Fundacao Educacional da Regiao de Joinville - Univille
Title: Multiple diastemas closure with minimally invasive veneers: a 12-month follow-up
Description:
Multiple diastemas commonly cause esthetical complaints, especially in high demanding patients that frequently have sound teeth.
Objective: The aim of the present clinical report is to describe the treatment of multiple diastemas with surgical crown lengthening and minimally invasive lithium disilicate veneers.
Case report: During clinical evaluation, it was observed multiple well distributed diastemas in anterior superior teeth and a reduced length of the central incisors.
Initially, crown lengthening surgery was performed to restore adequate width-to-length ratio to central incisors.

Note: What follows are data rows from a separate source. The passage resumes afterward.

/-- The rights of R556 in force: bit 0 SCAN, bit 1 VESTRY_DEBUG, bit 2 RMA. -/
def State.rights (s : State) : Nat := s.rd VST_STAT_SCAN + 2 * s.rd VST_STAT_VESTRY_DEBUG + 4 * s.rd VST_STAT_RMA

/-- Whether a certificate's fields are in range and match this hub (R554, R555). -/
def State.certOk (s : State) (b : List Byte) : Bool :=
  decide (bufNat b 0 4 = 0x5A444331 ∧ bufNat b 4 1 = 1 ∧ bufNat b 5 1 ≤ 1 ∧ bufNat b 6 1 ≤ 1 ∧ bufNat b 7 1 = s.vst.otp.epoch ∧
    bufNat b 8 8 = Config.serial.toNat ∧ bufNat b 16 8 < 8 ∧ bufNat b 24 40 = 0) &&
  !(bufNat b 5 1 = 1 && 4 ≤ bufNat b 16 8) && s.signedBy (bufNat b 5 1) (bufNat b 6 1) (b.take 64) (b.drop 64)

/-- Rights come into force (R556): VESTRY_DEBUG ends the hub's identity. -/
def State.openRights (s : State) (r : Nat) : State :=
  let bit (f : RF) (k : Nat) (t : State) : State := if Nat.testBit r k then t.wr f 0 1 else t
  let s1 := bit VST_STAT_RMA 2 (bit VST_STAT_VESTRY_DEBUG 1 (bit VST_STAT_SCAN 0 s))
  s1.updVst (fun v => { v with rights := none, noId := v.noId || Nat.testBit r 1 })

/-- DEBUG_CERT (R555, R557): the rights wait for the end of a purge. -/
def execDebugCert (w : Writer) (len : Nat) (s : State) : Res :=
  .next (s.vstCmd w 0x02 len [0, 1, 2, 3] (fun t b =>
    if t.lcState ≠ 2 || !t.certOk b then t.vstDone stCertInvalid 0
    else if t.anchorFree ≤ t.tallySum then t.vstDone stTallyExhausted 0
    else
      let r := bufNat b 16 8
      let t1 := t.ledgerAdd { kind := 4, anchored := true, arg := r }
      if r = 0 then t1.vstDone 0 t1.rights
      else (t1.updVst (fun v => { v with rights := some r })).purge))

/-- EPOCH_RAISE (R558). The signature covers the first 64 bytes of the buffer (log entry 66). -/
def execEpochRaise (w : Writer) (len : Nat) (s : State) : Res :=
  .next (s.vstCmd w 0x03 len [2] (fun t b =>
    let e := bufNat b 0 1
    let old := t.vst.otp.epoch
    if e ≤ old || bufNat b 8 8 ≠ Config.serial.toNat || 1 < bufNat b 16 1 || 1 < bufNat b 17 1 ||
        !t.signedBy (bufNat b 16 1) (bufNat b 17 1) (b.take 64) (b.drop 64) then t.vstDone stCertInvalid 0
    else if t.epochLeft < e - old then t.vstDone stTallyExhausted 0
    else (((List.range (e - old)).foldl (fun u _ => u.tallyUse 1) t).updOtp (fun o => { o with epoch := e })).vstDone 0 e))

/-- OWNER_SET (R559): the first one in PRODUCTION needs no signature. -/
def execOwnerSet (w : Writer) (len : Nat) (s : State) : Res :=
  .next (s.vstCmd w 0x04 len [2] (fun t b =>
    let alg := bufNat b 0 1
    let d := sha384 ((b.drop 16).take (keyLen alg))
    let sig := (b.drop (16 + keyLen alg)).take (sigLen alg)
    let signed := match t.owner with
      | none => true
      | some o => Config.ownerSigned alg o d sig || Config.dunaomSigned alg d sig
    if 1 < alg || !signed then t.vstDone stCertInvalid 0
    else if t.ownerLeft = 0 then t.vstDone stTallyExhausted 0
    else
      let n := t.vst.otp.owners.length
      ((t.tallyUse 2).updOtp (fun o => { o with owners := o.owners ++ [d] })).vstDone 0 n))

/-! ### The other mailbox commands -/

/-- LEDGER_CHECKPOINT (R581). -/
def execLedgerCheckpoint (w : Writer) (len : Nat) (s : State) : Res :=
  .next (s.vstCmd w 0x06 len [0, 1, 2] (fun t _ => t.checkpoint.vstDone 0 t.ledger.nextSeq))

def execPurge (w : Writer) (len : Nat) (s : State) : Res := .next (s.vstCmd w 0x07 len [2] (fun t _ => t.purge))

/-- A purge ends once every Granary block is EMPTY (R576): sealed tenants are unsealed, a life-cycle transition that waited goes on, rights
come into force, and the command that asked for the purge is DONE (R550, R557). -/
def execPurgeEnd (s : State) : Res :=
  .next (if !s.flag VST_STAT_PURGING || s.hbm.gran.any (fun b => b.2.st ≠ 0) then s
  else
    let s1 := (List.range 64).foldl (fun t k => if t.flag VST_TENANT_UNSEALING k then t.unseal k else t) s
    let s2 := s1.wr VST_STAT_PURGING 0 0
    let s3 := if Nat.testBit s2.vst.otp.intent 2 && !Nat.testBit s2.vst.otp.fin 2 then s2.lcFinish 2 else s2
    let s4 := match s3.vst.rights with
      | some r => s3.openRights r
      | none => s3
    if s4.rd VST_MBOX_CTL_STATE = 1 && [0x01, 0x02, 0x07].contains (s4.rd VST_MBOX_CTL_CMD) then
      s4.vstDone 0 (if s4.rd VST_MBOX_CTL_CMD = 0x02 then s4.rights else 0)
    else s4)

/-- IDENTITY (R583): serial, binding digest and certificate digests fill the buffer. What a hub without identity keys answers for the last
two is a free value (log entry 67). -/
def execIdentity (w : Writer) (len : Nat) (s : State) : Res :=
  .next (s.vstCmd w 0x08 len [0, 1, 2, 3] (fun t _ =>
    let has := t.lcState = 2 && !t.vst.noId
    let d := if has then (Config.bindingDigest ++ zeros 48).take 48 ++ (List.range 3).flatMap (fun k => (Config.certDigest k ++ zeros 48).take 48)
      else t.freeBytes 192
    ((if has then t else t.fresh 192).putBuf (natLe 8 Config.serial.toNat ++ d)).vstDone 0 0))

/-! ### Site attestation (R574, 14_sites.md R468, R469) -/

/-- Whether a site satisfies a model's policy with its measurements (R560). -/
def Model.satisfied (x : Model) (meas : SMap (List Byte)) : Bool :=
  x.policies.any (fun p =>
    let ix := (List.range 128).filter (Nat.testBit p.1)
    ix.all (fun k => (SMap.get? meas k).isSome) && sha384 (ix.flatMap (fun k => SMap.getD meas k [])) = p.2)

/-- Whether a site satisfies a tenant: the policy of every model mapped into it (R574). -/
def State.siteSatisfies (s : State) (n t : Nat) : Bool :=
  s.sealedTenant t && s.rd VST_TENANT_MODELS t ≠ 0 &&
  (List.range 32).all (fun e => !s.mapped t e || (SMap.getD s.vst.models e {}).satisfied (s.site n).meas)

/-- The Vestry gives the rights that an attestation earned, once no revocation is in progress, and takes the others (R468, R469, R574). -/
def State.giveRights (s : State) (n : Nat) : State :=
  let s1 := (List.range 64).foldl (fun t k => if t.siteRight n k && !t.siteSatisfies n k then t.revokeRight n k else t) s
  if s1.flag SITE_ATT_PENDING n then s1.updSite n (fun x => { x with owed := true })
  else (List.range 64).foldl (fun t k =>
    if k ≠ 0 && t.siteSatisfies n k && !t.siteRight n k then t.wr SITE_SEAL_RIGHTS n (t.rd SITE_SEAL_RIGHTS n + 2 ^ (k - 1)) else t) s1

/-- RIGHT_REVOKE (R469): a right is revoked, or its revocation goes on; rights that an attestation earned meanwhile are set once PENDING clears. -/
def execRightRevoke (n tenant : Nat) (s : State) : Res :=
  let s1 := s.revokeRight n tenant
  .next (if (s1.site n).owed && !s1.flag SITE_ATT_PENDING n && s1.domSt (siteDom n) = domOpen then
      (s1.updSite n (fun x => { x with owed := false })).giveRights n
    else s1)

/-- SITE_ATTEST: the attestation of a site starts; a site that is not up gives an SPDM error at once (log entry 68). -/
def execSiteAttest (w : Writer) (len : Nat) (s : State) : Res :=
  .next (s.vstCmd w 0x05 len [2] (fun t b =>
    let n := bufNat b 0 1
    if 8 ≤ n || !t.domExists (siteDom n) || !(t.domSt (siteDom n) = domOpen || (t.site n).step = 8) then t.vstDone 0 2
    else (t.updSite n (fun x => { x with attesting := true })).updVst (fun v => { v with mboxSite := some n })))

/-- An attestation ends: 1 completed with measurements, 2 an SPDM error, 3 a bad signature or certificate (R468). A failed one, or one whose
measurements changed, takes every right. In bring-up the site goes on to step 9 (14_sites.md R470; log entry 68). -/
def execSiteSpdmResponse (n result : Nat) (meas : List (Nat × List Byte)) (s : State) : Res :=
  .next (if !(s.site n).attesting then s
  else
    let m : SMap (List Byte) := meas.foldl (fun a e => SMap.put a e.1 e.2) []
    let old := (s.site n).meas
    let s1 := (s.wr SITE_ATT_RESULT n result).updSite n (fun x => { x with
      attesting := false, meas := if result = 1 then m else x.meas, step := if x.step = 8 then 9 else x.step })
    let s2 := if result = 1 then s1.inc SITE_ATT_COUNT n 1 else s1
    let s3 := if result ≠ 1 || (!old.isEmpty && old ≠ m) then s2.clearRights n else s2
    let s4 := if result = 1 then s3.giveRights n else s3
    if s4.vst.mboxSite = some n then (s4.updVst (fun v => { v with mboxSite := none })).vstDone 0 result else s4)

/-! ### SPDM (R546, R547) -/

/-- Whether the hub has an identity for SPDM (R548, R556). -/
def State.hasIdentity (s : State) : Bool := s.lcState = 2 && !s.vst.noId

/-- A measurement (R547). -/
def State.measure (s : State) (k : Nat) : List Byte :=
  match k with
  | 5 => Config.crierMeasurement s.rve.images
  | 6 => natLe 1 s.lcState ++ natLe 8 s.rights
  | 8 => natLe 1 (if s.roll.floorplan then 1 else 0) ++ natLe 8 (s.reg HUB_CONFIG 0).toNat
  | _ => Config.measurement k

/-- The number of a request among those of SpdmAsk, and its argument. -/
def spdmOp : SpdmAsk → Nat × Nat
  | .getVersion => (0, 0)
  | .getCapabilities => (1, 0)
  | .negotiateAlgorithms => (2, 0)
  | .getDigests => (3, 0)
  | .getCertificate k => (4, k)
  | .challenge k => (5, k)
  | .getMeasurements k => (6, k)
  | .keyExchange => (7, 0)
  | .finish k => (8, k)
  | .heartbeat k => (9, k)
  | .keyUpdate k => (10, k)
  | .endSession k => (11, k)
  | .other k => (12, k)

/-- A session number that is free: up to 4 are supported. -/
def State.freeSession (s : State) : Option Nat :=
  if 4 ≤ s.vst.sessions.length then none else (List.range 4).find? (fun k => !s.vst.sessions.contains k)

/-- Answer an SPDM request; none is an ERROR. -/
def State.spdmAnswer (s0 : State) (via : Nat) (ask : SpdmAsk) (data : Option (List Byte)) : State :=
  let s := s0.updRve (fun r => { r with mctp := r.mctp.filter (fun m => m + 1 ≠ via) })
  s.updVst (fun v => { v with out := v.out ++ [{ via := via, op := (spdmOp ask).1, data := data }] })

/-- An SPDM request over PCIe DOE (`via` 0) or from an MCTP requester (`via` its endpoint plus 1). Requests that need a key are errors on a
hub without an identity. -/
def execSpdmRequest (via : Nat) (ask : SpdmAsk) (s : State) : Res :=
  let std := some (Config.spdm (spdmOp ask).1 (spdmOp ask).2)
  let ident (d : Option (List Byte)) : State := s.spdmAnswer via ask (if s.hasIdentity then d else none)
  let inSession (k : Nat) : State := s.spdmAnswer via ask (if s.vst.sessions.contains k then std else none)
  .next (if !s.flag VST_STAT_READY then s
  else match ask with
    | .getVersion => s.spdmAnswer via ask (some [0x12, 0x13])
    | .getCapabilities => s.spdmAnswer via ask std
    | .negotiateAlgorithms => s.spdmAnswer via ask std
    | .getDigests => ident (some ((List.range 3).flatMap Config.certDigest))
    | .getCertificate k => ident (if k ≤ 2 then std else none)
    | .challenge k => ident (if k ≤ 1 then std else none)
    | .getMeasurements k => ident (if 1 ≤ k && k ≤ 8 then some (s.measure k) else none)
    | .keyExchange =>
      (match s.freeSession with
       | some k => if s.hasIdentity then
            (s.updVst (fun v => { v with sessions := insertNat v.sessions k })).spdmAnswer via ask (some (natLe 2 k))
          else s.spdmAnswer via ask none
       | none => s.spdmAnswer via ask none)
    | .finish k => inSession k
    | .heartbeat k => inSession k
    | .keyUpdate k => inSession k
    | .endSession k => (inSession k).updVst (fun v => { v with sessions := eraseNat v.sessions k })
    | .other _ => s.spdmAnswer via ask none)

end Sys2Proof.Machine
end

After healing, impressions were taken, and study cast models revealed the need for slight reduction of proximal surfaces to remove retentive areas and provide good adaptation for laminate veneers.
After a conservative preparation, impressions were taken with addition silicone and cast models were sent to a laboratory.
Lithium disilicate laminate veneers were fabricated by the heat press technique.
Cementation protocol was performed with light-activated resin-cement, which was carefully chosen in terms of color and fluorescence.
Conclusion: Multiple diastemas can be successfully treated with minimal restorative interventions involving little or no preparation; however, a careful evaluation must be conducted in order to remove retentive areas.
Furthermore, teeth width-length ratio must also be considered when planning such esthetic restorations.